If we are heading down the left node, then add a 0 to the bit pattern, if we have found the character and it is classed as a filled node (e.g. only nodes that have a character attached to them are filled) then return how we found that character, or try the right node with adding a 1 to the bit pattern.

Then to just write out the uncompressed file to the compressed file we just go through the file again and then write out all of the bit patterns with ending with the pseudo EOF character.

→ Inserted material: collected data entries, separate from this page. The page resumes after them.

-- ==== Sys2Proof/Laws/Orders.lean ====
section
/-! SUPPORT. What the order unit can do: completions, phases, abandonments and placings all measure, and none of
them changes a member mask or an injector. -/

namespace Sys2Proof.Machine

/-! ### The group table stands -/

/-- Member masks and injectors stand, no channel comes under a check, a channel becomes attached only as an
injector, and the intake list stays sound. -/
structure Tabled (s t : State) : Prop where
  members : ∀ l : GroupId, (t.groups[l]).map (·.members) = (s.groups[l]).map (·.members)
  injector : ∀ l : GroupId, injectorOf t l = injectorOf s l
  checking : ∀ c : Chan, checking t c = true → checking s c = true
  attached : ∀ c : Chan, t.seqs[c].coupling = .attached →
    s.seqs[c].coupling = .attached ∨ ∃ l : GroupId, injectorOf s l = some c
  intake : intakeSound s → intakeSound t

theorem Tabled.refl (s : State) : Tabled s s := ⟨fun _ => rfl, fun _ => rfl, fun _ => id, fun _ => .inl, id⟩

theorem Tabled.trans {s t u : State} (h : Tabled s t) (k : Tabled t u) : Tabled s u where
  members := fun l => (k.members l).trans (h.members l)
  injector := fun l => (k.injector l).trans (h.injector l)
  checking := fun c a => h.checking c (k.checking c a)
  attached := fun c a => by
    rcases k.attached c a with a | ⟨l, hl⟩
    · exact h.attached c a
    · exact .inr ⟨l, (h.injector l) ▸ hl⟩
  intake := fun a => k.intake (h.intake a)

theorem Tabled.forEach {α : Type} (l : List α) (f : α → State → State) (s : State)
    (h : ∀ a ∈ l, ∀ t, Tabled t (f a t)) : Tabled s (forEach l f s) := by
  unfold Machine.forEach
  induction l generalizing s with
  | nil => exact Tabled.refl s
  | cons a rest ih =>
    exact (h a List.mem_cons_self s).trans (ih (f a s) fun b hb => h b (List.mem_cons_of_mem _ hb))

/-- An operation on the channels alone. -/
theorem Tabled.of_channels {s t : State} (hg : t.groups = s.groups) (hi : t.intake = s.intake)
    (hs : t.slots = s.slots)
    (ha : ∀ c : Chan, t.seqs[c].coupling = .attached →
      s.seqs[c].coupling = .attached ∨ ∃ l : GroupId, injectorOf s l = some c) : Tabled s t where
  members := fun l => by rw [hg]
  injector := fun l => by unfold injectorOf; rw [hg]
  checking := fun c h => by unfold Machine.checking at *; rwa [hi] at h
  attached := ha
  intake := fun h => by unfold intakeSound at *; rwa [hi, hs]

/-- An operation on neither channels, groups, slots nor the intake list. -/
theorem Tabled.of_same {s t : State} (hg : t.groups = s.groups) (hi : t.intake = s.intake) (hs : t.slots = s.slots)
    (hq : t.seqs = s.seqs) : Tabled s t :=
  Tabled.of_channels hg hi hs fun c h => .inl (by rwa [hq] at h)

/-- A change of one sequencer that does not attach it. -/
theorem Tabled.setSeq (s : State) (c : Chan) (q : Seq) (h : q.coupling = .attached → s.seqs[c].coupling = .attached) :
    Tabled s (s.setSeq c q) :=
  Tabled.of_channels rfl rfl rfl fun d hd => .inl (by
    by_cases hc : c = d
    · subst hc; rw [State.setSeq_seqs, upd_same] at hd; exact h hd
    · rwa [State.setSeq_seqs, upd_other _ _ _ _ hc] at hd)

theorem Tabled.setSafety (s : State) (c : Chan) (x : ChanSafety) : Tabled s (s.setSafety c x) :=
  Tabled.of_same rfl rfl rfl rfl

theorem modGroup_get (s : State) (l m : GroupId) (f : Group → Group) :
    (s.modGroup l f).groups[m] = if l = m then (s.groups[m]).map f else s.groups[m] := by
  unfold State.modGroup
  split
  · next g h =>
    rw [State.setGroup_groups, upd_get]
    split
    · next e => subst e; rw [h]; rfl
    · rfl
  · next h =>
    split
    · next e => subst e; rw [h]; rfl
    · rfl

void Encoding::outToFile(ibstream &inStream, obstream &outStream)
{
	queueT *head;
	string foundStr;
	char *readIn = new char(2);
	while (!inStream.eof())
	{
		inStream.read(readIn,1);
		if (!inStream.eof())
		{
			head = theQueue.peek();
			foundStr = printQueue(head, readIn[0], "");
			for (int i =0; i < foundStr.length(); i++)
			{
				int ch = ((int)foundStr[i])-48;
				outStream.writebit(ch);
			}
		}
	}
	// add in the pseudo-EOF
	head = theQueue.peek();
	foundStr = printQueue(head,PSEUDOEOF, "");
	for (int i =0; i < foundStr.length(); i++)
	{
		int ch = ((int)foundStr[i])-48;
		outStream.writebit(ch);
	}
}

that is about it, I shall do a post on how I do the uncompress-ion next.